---------- Supplied entries ----------

-- ==== Sys2Proof/Machine/Ops.lean ====
section
/-! DEFINITION. The operations every family of commands is written over: FIDs, TIME, reason counters, the
event log, function records, pipelines and banks, and the free values. -/

namespace Sys2Proof.Machine

/-! ## FIDs (R316, Table 11.1) -/

/-- The FID of the device itself. -/
def fidDevice : Nat := 0xFFF
/-- The FID that means none. -/
def fidNone : Nat := 0xFFE
/-- A FID that names a function: PF0, PF1 or a virtual function. -/
def isFn (f : Nat) : Bool := f ≤ 2049
/-- A FID that names a virtual function. -/
def isVf (f : Nat) : Bool := 2 ≤ f && f ≤ 2049
/-- A FID that has a counter set (R424). -/
def hasSet (f : Nat) : Bool := f ≤ 2049 || f = 0xFFF

/-! ## TIME -/

/-- TIME in nanoseconds; 0 while TIME is not running (Table 14.11). -/
def timeNow (s : State) : Nat := if s.mac.timeRunning then s.mac.timeNs.toNat else 0

/-- The 16-bit fraction of a nanosecond of TIME, as stamps hold it (Table 6.10). -/
def timeFrac (s : State) : Nat := s.mac.timeSub / 65536 % 65536

/-! ## Free values -/

/-- Take a free value number and count the draw. -/
def draw (s : State) : Nat × State := (s.draws, { s with draws := s.draws + 1 })

/-- Take four consecutive free values, 32 bytes: a random draw of the part. -/
def draw4 (s : State) : Nat × State := (s.draws, { s with draws := s.draws + 4 })

/-- The 32 bytes of a random draw; nothing in the model can see them. -/
def randomBytes (d : Nat) : List Nat :=
  [0, 1, 2, 3].flatMap (fun i => leBytes 8 (Sys2Proof.Config.freeWord (d + i)).toNat)

/-! ## Reason counters (R424 to R428) -/

/-- The index of counter `i` of the set of `fid`. -/
def cntKey (fid i : Nat) : Nat := fid * 256 + i

/-- Add to the counter words: a word with a parity mark keeps it and counts `cnt_parity` of the device
instead (R427). -/
def addWord (ws : Tbl CntWord) (fid i n : Nat) : Tbl CntWord :=
  let w := tgetD ws (cntKey fid i) {}
  if w.mark then
    let k := cntKey 0xFFF cCntParity
    let d := tgetD ws k {}
    if d.mark then ws else tput {} ws k { d with v := d.v + 1 }
  else tput {} ws (cntKey fid i) { w with v := w.v + BitVec.ofNat 64 n }

/-- Count `n` in counter `i` of the set of `fid` (R425, R426); a FID without a set counts nothing. -/
def countN (s : State) (fid i n : Nat) : State :=
  if !hasSet fid then s
  else { s with cnt := { s.cnt with words := addWord s.cnt.words fid i n } }

/-- Count one event in counter `i` of the set of `fid` (R425). -/
def count (s : State) (fid i : Nat) : State := countN s fid i 1

/-- Count one event of the device set. -/
def countDev (s : State) (i : Nat) : State := count s 0xFFF i

/-- The value a read returns for a counter: all ones while its word carries a parity mark (R427). -/
def readCnt (s : State) (fid i : Nat) : Nat :=
  let w := tgetD s.cnt.words (cntKey fid i) {}
  if w.mark then 2 ^ 64 - 1 else w.v.toNat

/-- The first `n` counters of a set in index order. -/
def readSet (s : State) (fid n : Nat) : List Nat := (List.range n).map (fun i => readCnt s fid i)

/-- The counter words with the set of `fid` zeroed (R317, R424). -/
def zeroSet (ws : Tbl CntWord) (fid : Nat) : Tbl CntWord := tfilter ws (fun k _ => k / 256 ≠ fid)

/-! ## Event log (R414 to R416, R519) -/

/-- The 16 detail bytes of an event: each field aligned to its own size from byte 16 (R519). -/
def packDetail (fs : List Fld) : List Nat :=
  let b := (encFrom 0 fs).take 16
  b ++ List.replicate (16 - b.length) 0

/-- Write one entry at P (R414, Table 14.11). -/
def appendEvent (s : State) (code fid : Nat) (d : List Fld) : State :=
  let e : EventEntry :=
    { seq := s.dev.eventSeq.toNat, code := code, fid := fid, time := timeNow s, detail := packDetail d }
  { s with dev := { s.dev with
      log := tset s.dev.log (s.dev.logProd.toNat % 4096) e
      logProd := s.dev.logProd + 1
      eventSeq := s.dev.eventSeq + 1 } }

/-- Append an ordinary event, or count it as lost when the log has no room (R416). -/
def logEvent (s : State) (code fid : Nat) (d : List Fld) : State :=
  if (s.dev.logProd - s.dev.logCons).toNat < 4095 then appendEvent s code fid d
  else
    countDev { s with dev := { s.dev with
      lostPending := s.dev.lostPending + 1, lostTotal := s.dev.lostTotal + 1 } } cEventLogLost

/-- PF0's event log is non-empty (R414). -/
def logBusy (s : State) : Bool := s.dev.logProd ≠ s.dev.logCons

/-! ## Function records -/

/-- The function manager's record of a FID. -/
def fnOf (s : State) (fid : Nat) : Fn := tgetD s.fns fid {}

/-- Write the record of a FID. -/
def setFn (s : State) (fid : Nat) (f : Fn) : State := { s with fns := tput {} s.fns fid f }

/-- Change the record of a FID. -/
def modFn (s : State) (fid : Nat) (g : Fn → Fn) : State := setFn s fid (g (fnOf s fid))

/-- The function is in the stocks (R335). -/
def isFrozen (s : State) (fid : Nat) : Bool := (fnOf s fid).frozen

/-- The configuration state of a function. -/
def pciOf (s : State) (fid : Nat) : PciFn := tgetD s.pci.fns fid {}

/-- Write the configuration state of a function. -/
def setPci (s : State) (fid : Nat) (f : PciFn) : State :=
  { s with pci := { s.pci with fns := tput {} s.pci.fns fid f } }

/-- An uncorrectable error that a function's AER status records. -/
def aerError (s : State) (fid bit : Nat) : State :=
  setPci s fid { pciOf s fid with aerUnc := (pciOf s fid).aerUnc ||| 2 ^ bit }

/-- The virtual function exists in the SR-IOV capability (R320). -/
def vfExists (s : State) (fid : Nat) : Bool := s.pci.vfEnable && isVf fid && fid < s.pci.numVfs + 2

/-- The function whose requester ID a FID's requests carry: PF0 for the device (R322). -/
def requester (fid : Nat) : Nat := if fid = 0xFFF then 0 else fid

/-- The link of a function (Table 12.2): 1 only for PF1 in 2 x x8 mode. -/
def linkOf (s : State) (fid : Nat) : Nat := if s.pci.bifurcated && fid = 1 then 1 else 0

/-- The function may issue requests: Bus Master Enable set, no FLR, no D-state that stops it (R366 to
R368, R370, R371, R518), not being reset, and not in the stocks (R335). -/
def mayIssue (s : State) (fid : Nat) : Bool :=
  let r := requester fid
  let f := pciOf s r
  f.bme && f.flrAt.isNone && f.dstate = 0 && !s.pci.l23 &&
    ((pciOf s 0).dstate = 0 || linkOf s r = 1) && (fnOf s r).st ≠ .resetting && !isFrozen s r

/-- A memory request reaches a function's BAR (R356, R367): the function exists, Memory Space Enable is 1, and
no FLR or low-power state is in force. -/
def memReach (s : State) (fid : Nat) : Bool :=
  let f := pciOf s fid
  f.flrAt.isNone && f.dstate = 0 && (if fid ≤ 1 then f.mse else vfExists s fid && s.pci.vfMse)

/-- A write to a BAR of a function acts only when it reaches it; otherwise it is discarded (R356). -/
def memWrite (s : State) (fid : Nat) (f : State) : State := if memReach s fid then f else s

/-! ## DMA windows (R321, R322) -/

/-- One window holds the whole range with the bit needed. -/
def Win.covers (w : Win) (addr len : Nat) (wr : Bool) : Bool :=
  w.pages ≠ 0 && w.base ≤ addr && addr + len ≤ w.base + w.pages * 4096 &&
    (if wr then w.write else w.read)

/-- An access made for a FID is inside that function's windows; the device uses PF0's (R322). -/
def inWindows (s : State) (fid addr len : Nat) (wr : Bool) : Bool :=
  tany (fnOf s (requester fid)).windows (fun _ w => w.covers addr len wr)

/-! ## Emitting -/

/-- Record what leaves the part, in the order it is posted (R357). -/
def emit (s : State) (e : Emit) : State := { s with out := s.out ++ [e] }

/-- `n` bytes of the device staging from `a` on are written by the Crier or a trace: what a run wrote there before is gone. -/
def coverStaging (s : State) (a n : Nat) : State :=
  { s with haul := { s.haul with staging := tfilter s.haul.staging (fun i _ => !(a ≤ i && i < a + n)) } }

/-! ## The twin link (R379, R382, R384) -/

/-- The role codes of Table 13.2. -/
def rolePrimary : Nat := 1
/-- STANDBY. -/
def roleStandby : Nat := 2
/-- TAKING_OVER. -/
def roleTaking : Nat := 3
/-- FENCED. -/
def roleFenced : Nat := 4

/-- The calendar in nanoseconds. -/
def calNs (s : State) : Nat := s.alm.calSec * 1000000000 + s.alm.calTicks * 1000000000 / 32768

/-- The device mirrors: PRIMARY, paired, and the link LINKED (R384). -/
def mirroring (s : State) : Bool := s.twn.role = rolePrimary && s.twn.paired && s.twn.link = 3

/-- Mirrored SAs and connections are idle: STANDBY or FENCED (R382). -/
def twinIdle (s : State) : Bool := s.twn.role = roleStandby || s.twn.role = roleFenced

/-- The flags of a twin frame header (Table 13.1). -/
def twinFlags (s : State) : Nat := b2n s.twn.armed + b2n s.twn.paired * 2 + b2n s.twn.inSync * 4

/-- The direction value of the frames that the device sends: 0 from the lower unit number, 1 from the higher (R378). -/
def twinDir (s : State) : Nat := if s.alm.unit < s.twn.peer then 0 else 1

/-- A twin frame from its EtherType on: the 24-byte header of Table 13.1 and the body (R378). -/
def twinBytes (type role flags epoch seq : Nat) (body : List Nat) : List Nat :=
  [0x88, 0xB5, type, role] ++ leBytes 2 body.length ++ [flags, 0, 0, 0] ++ leBytes 8 epoch ++ leBytes 8 seq ++ body

/-- Put a frame on the link: it takes the next frame number and carries role, flags and epoch (R378). -/
def twinFrame (s : State) (type : Nat) (body : List Nat) : State :=
  if s.twn.link ≠ 3 then s
  else
    emit { s with twn := { s.twn with nextSeq := (s.twn.nextSeq + 1) % 2 ^ 64 } }
      (.twin (twinDir s) (twinBytes type s.twn.role (twinFlags s) s.twn.epoch s.twn.nextSeq body))

/-- Send a frame of types 2 to 6 over the link; it waits for its acknowledgement (R379). -/
def twinSend (s : State) (type : Nat) (body : List Nat) (lease : Option (Nat × Nat)) : State :=
  if s.twn.link ≠ 3 then s
  else
    let f : TwinOut :=
      { seq := s.twn.nextSeq, type := type, role := s.twn.role, flags := twinFlags s, epoch := s.twn.epoch, body := body
        sentAt := s.now, lease := lease }
    let s1 := twinFrame s type body
    { s1 with twn := { s1.twn with sent := s1.twn.sent + 1, outq := s1.twn.outq ++ [f] } }

/-- The link takes a state; each change is counted (Table 13.10). -/
def twinLink (s : State) (st : Nat) : State :=
  if s.twn.link = st then s else { s with twn := { s.twn with link := st, linkChanges := s.twn.linkChanges + 1 } }

/-- The link goes DOWN (R377, R379): its keys are gone, nothing waits for an acknowledgement, and a pair command under way
has lost its link. -/
def twinDown (s : State) : State :=
  let s1 := twinLink s 0
  { s1 with
    twn := { s1.twn with outq := [], linkKey := none, pairing := none, copies := [], copyBad := false }
    stw := { s1.stw with bg := s1.stw.bg.map (fun b =>
      if b.opcode = 0x0804 then { b with fin := some { status := .failedTimeout }, deadline := s1.now } else b) } }

/-! ## Pipelines and banks -/

/-- The four pipelines. -/
def pipes : List Nat := [0, 1, 2, 3]

/-- Pipeline `p`. -/
def pipeOf (s : State) (p : Nat) : Pipe :=
  match p with
  | 0 => s.seq.pipe0
  | 1 => s.seq.pipe1
  | 2 => s.seq.pipe2
  | _ => s.seq.pipe3

/-- Write pipeline `p`. -/
def setPipe (s : State) (p : Nat) (x : Pipe) : State :=
  match p with
  | 0 => { s with seq := { s.seq with pipe0 := x } }
  | 1 => { s with seq := { s.seq with pipe1 := x } }
  | 2 => { s with seq := { s.seq with pipe2 := x } }
  | _ => { s with seq := { s.seq with pipe3 := x } }

/-- Change pipeline `p`. -/
def modPipe (s : State) (p : Nat) (g : Pipe → Pipe) : State := setPipe s p (g (pipeOf s p))

/-- Change all four pipelines. -/
def modPipes (s : State) (g : Nat → Pipe → Pipe) : State :=
  { s with seq := { s.seq with
      pipe0 := g 0 s.seq.pipe0, pipe1 := g 1 s.seq.pipe1
      pipe2 := g 2 s.seq.pipe2, pipe3 := g 3 s.seq.pipe3 } }

/-- Bank 0 (A) or 1 (B). -/
def bankOf (s : State) (b : Nat) : Bank := if b = 0 then s.seq.bankA else s.seq.bankB

/-- Write a bank. -/
def setBank (s : State) (b : Nat) (x : Bank) : State :=
  if b = 0 then { s with seq := { s.seq with bankA := x } }
  else { s with seq := { s.seq with bankB := x } }

/-- The number of the CURRENT bank, if one is (Table 2.8). -/
def currentBank (s : State) : Option Nat :=
  if s.seq.bankA.st = .current then some 0
  else if s.seq.bankB.st = .current then some 1
  else none

/-- A bank is CURRENT or DRAINING (R61). -/
def bankLive (s : State) : Bool :=
  s.seq.bankA.st = .current || s.seq.bankA.st = .draining ||
  s.seq.bankB.st = .current || s.seq.bankB.st = .draining

/-- The queue manager is ready: the RLDRAM wipe has ended and a bank is CURRENT (Table 3.11, R66). -/
def queuesReady (s : State) : Bool := s.dev.wipeDone && (currentBank s).isSome

/-- The packets of a pipeline: in contexts, waiting for admission, and parked. -/
def Pipe.packets (x : Pipe) : List Pkt := x.ctxs.map (·.2) ++ x.admission ++ x.parked

/-! ## Outcomes -/

/-- What one command answers. -/
abbrev Res := Host.Outcome State Fault Refusal

end Sys2Proof.Machine
end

----------

_What you will do:_ Check the listing for the word "pciOf". Show each line that has it.

_Expected answer:_
def pciOf (s : State) (fid : Nat) : PciFn := tgetD s.pci.fns fid {}
  setPci s fid { pciOf s fid with aerUnc := (pciOf s fid).aerUnc ||| 2 ^ bit }
  let f := pciOf s r
    ((pciOf s 0).dstate = 0 || linkOf s r = 1) && (fnOf s r).st ≠ .resetting && !isFrozen s r
  let f := pciOf s fid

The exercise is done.